------ The data

-- ==== Sys2Proof/Machine/PumpCommands.lean ====
section
/-! DEFINITION. The commands of Pump Control (08): its period, its timers, the drive fault, the flow meters, the valves and
the nozzles. -/

namespace Sys2Proof.Machine

/-- Whether a channel is present. -/
def State.channelPresent (s : State) (c : Channel) : Bool := (s.store.config.channels[c]).present

/-- PUMP_CONTROL_PERIOD (R116 to R119): a free-running 20 ms timer. -/
def execPumpControlPeriod (s : State) : Host.Outcome State Fault Refusal :=
  .next
    (match s.pump.period with
     | none => s
     | some t =>
       let s1 := s.passTo t
       (State.pumpPeriod { s1 with pump := { s1.pump with period := some (t + 20000) } }).settle)

/-- START_TIMER_EXPIRY (R116): a STARTING pump whose check has not passed trips with NO FLOW. -/
def execStartTimerExpiry (c : Channel) (s : State) : Host.Outcome State Fault Refusal :=
  let p := s.pump.pumps[c]
  .next
    (match p.startTimer with
     | none => s
     | some t => if p.state = .starting then ((s.passTo t).trip c .noFlow).settle else s)

/-- DRIVE_FAULT (R120): PFLT is asserted; a pump that is STARTING, RUNNING or STOPPING trips.  In rehearsal the input is
not examined (R128). -/
def execDriveFault (c : Channel) (s : State) : Host.Outcome State Fault Refusal :=
  let s1 := { s with inputs := { s.inputs with pflt := withBit s.inputs.pflt c.val true } }
  .next
    (if s.operating ∧ s.channelPresent c ∧ s.ctl.rehearsal = false ∧ (s.pump.pumps[c]).state.runs then
      (s1.trip c .driveFault).settle
     else s1)

/-- HOLD_OFF_EXPIRY (R121): the pump enters STOPPED, and starts at once if its goal stands above 0. -/
def execHoldOffExpiry (c : Channel) (pflt : Bool) (s : State) : Host.Outcome State Fault Refusal :=
  let s1 := { s with inputs := { s.inputs with pflt := withBit s.inputs.pflt c.val pflt } }
  let p := s.pump.pumps[c]
  .next
    (match p.holdOff with
     | none => s1
     | some t =>
       if p.state = .tripped ∧ p.latched = false then
         let s2 := (s1.passTo t).setPump c { p with state := .stopped, holdOff := none }
         ((if 0 < p.goal then s2.startPump c else s2).refreshValves).settle
       else s1)

/-- FLOW_EDGE (R122): a rising edge of a present channel's flow meter; in rehearsal the input is not read. -/
def execFlowEdge (c : Channel) (s : State) : Host.Outcome State Fault Refusal :=
  let p := s.pump.pumps[c]
  .next
    (if s.operating ∧ s.channelPresent c ∧ s.ctl.rehearsal = false then
      match p.flowEdge with
      | none => s.setPump c { p with flowEdge := some s.localTimer }
      | some t =>
        s.setPump c
          { p with
            flowEdge := some s.localTimer
            flow := min 65535 ((s.store.config.channels[c]).kf / max 1 (s.localTimer - t)) }
     else s)

/-- FLOW_SILENCE_TIMEOUT (R122): 1,000 ms after the held edge. -/
def execFlowSilenceTimeout (c : Channel) (s : State) : Host.Outcome State Fault Refusal :=
  let p := s.pump.pumps[c]
  .next
    (match p.flowEdge with
     | none => s
     | some t => (s.passTo (t + 1000000)).setPump c { p with flow := 0, flowEdge := none })

/-- VALVE_PULL_IN_END (R124): the drive passes to the hold duty; the first hold period begins at the next rollover. -/
def execValvePullInEnd (z : Nozzle) (s : State) : Host.Outcome State Fault Refusal :=
  let n := s.pump.nozzles[z]
  .next
    (match n.drive with
     | .pullIn t =>
       let s1 := s.passTo t
       s1.setNozzle z { n with drive := .hold s1.localTimer }
     | .off => s
     | .hold _ => s)

/-- When the climb of a RISING nozzle is complete (R125): the flight of its channel's Hd after its rise start, the later
of its valve opening and the channel's settle moment; none while the settle moment is none. -/
def State.climbEnd (s : State) (z : Nozzle) : Option Nat :=
  match (s.pumpOf z).settle with
  | none => none
  | some t => some (max (s.pump.nozzles[z]).openedAt t + flight (s.pumpOf z).hd * 1000)

/-- When the fall of a FALLING nozzle is complete (R125). -/
def State.fallEnd (s : State) (z : Nozzle) : Nat :=
  (s.pump.nozzles[z]).closedAt + flight (s.pump.nozzles[z]).fallHeight * 1000

/-- NOZZLE_CLIMB_COMPLETE (R125): the nozzle becomes WET. -/
def execNozzleClimbComplete (z : Nozzle) (s : State) : Host.Outcome State Fault Refusal :=
  let n := s.pump.nozzles[z]
  .next
    (match s.climbEnd z with
     | none => s
     | some t => if n.state = .rising then ((s.passTo t).setNozzle z { n with state := .wet }).regate else s)

/-- NOZZLE_FALL_COMPLETE (R125): the nozzle becomes DRY. -/
def execNozzleFallComplete (z : Nozzle) (s : State) : Host.Outcome State Fault Refusal :=
  let n := s.pump.nozzles[z]
  .next (if n.state = .falling then ((s.passTo (s.fallEnd z)).setNozzle z { n with state := .dry }).regate else s)

/-- REHEARSAL_STARTING_EXPIRY (R128): 200 ms after STARTING entry the simulated pump enters RUNNING. -/
def execRehearsalStartingExpiry (c : Channel) (s : State) : Host.Outcome State Fault Refusal :=
  let p := s.pump.pumps[c]
  .next
    (match p.rehearsalTimer with
     | none => s
     | some t =>
       if p.state = .starting then
         (s.passTo t).setPump c { p with state := .running, rehearsalTimer := none }
       else s)

end Sys2Proof.Machine
end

------------

> What to work on:
Repeat, character for character, the lines of the material above from the line with "the valves and" through the line with "def State.channelPresent (s".

> Completed task:
/-! DEFINITION. The commands of Pump Control (08): its period, its timers, the drive fault, the flow meters, the valves and
the nozzles. -/

namespace Sys2Proof.Machine

/-- Whether a channel is present. -/
def State.channelPresent (s : State) (c : Channel) : Bool := (s.store.config.channels[c]).present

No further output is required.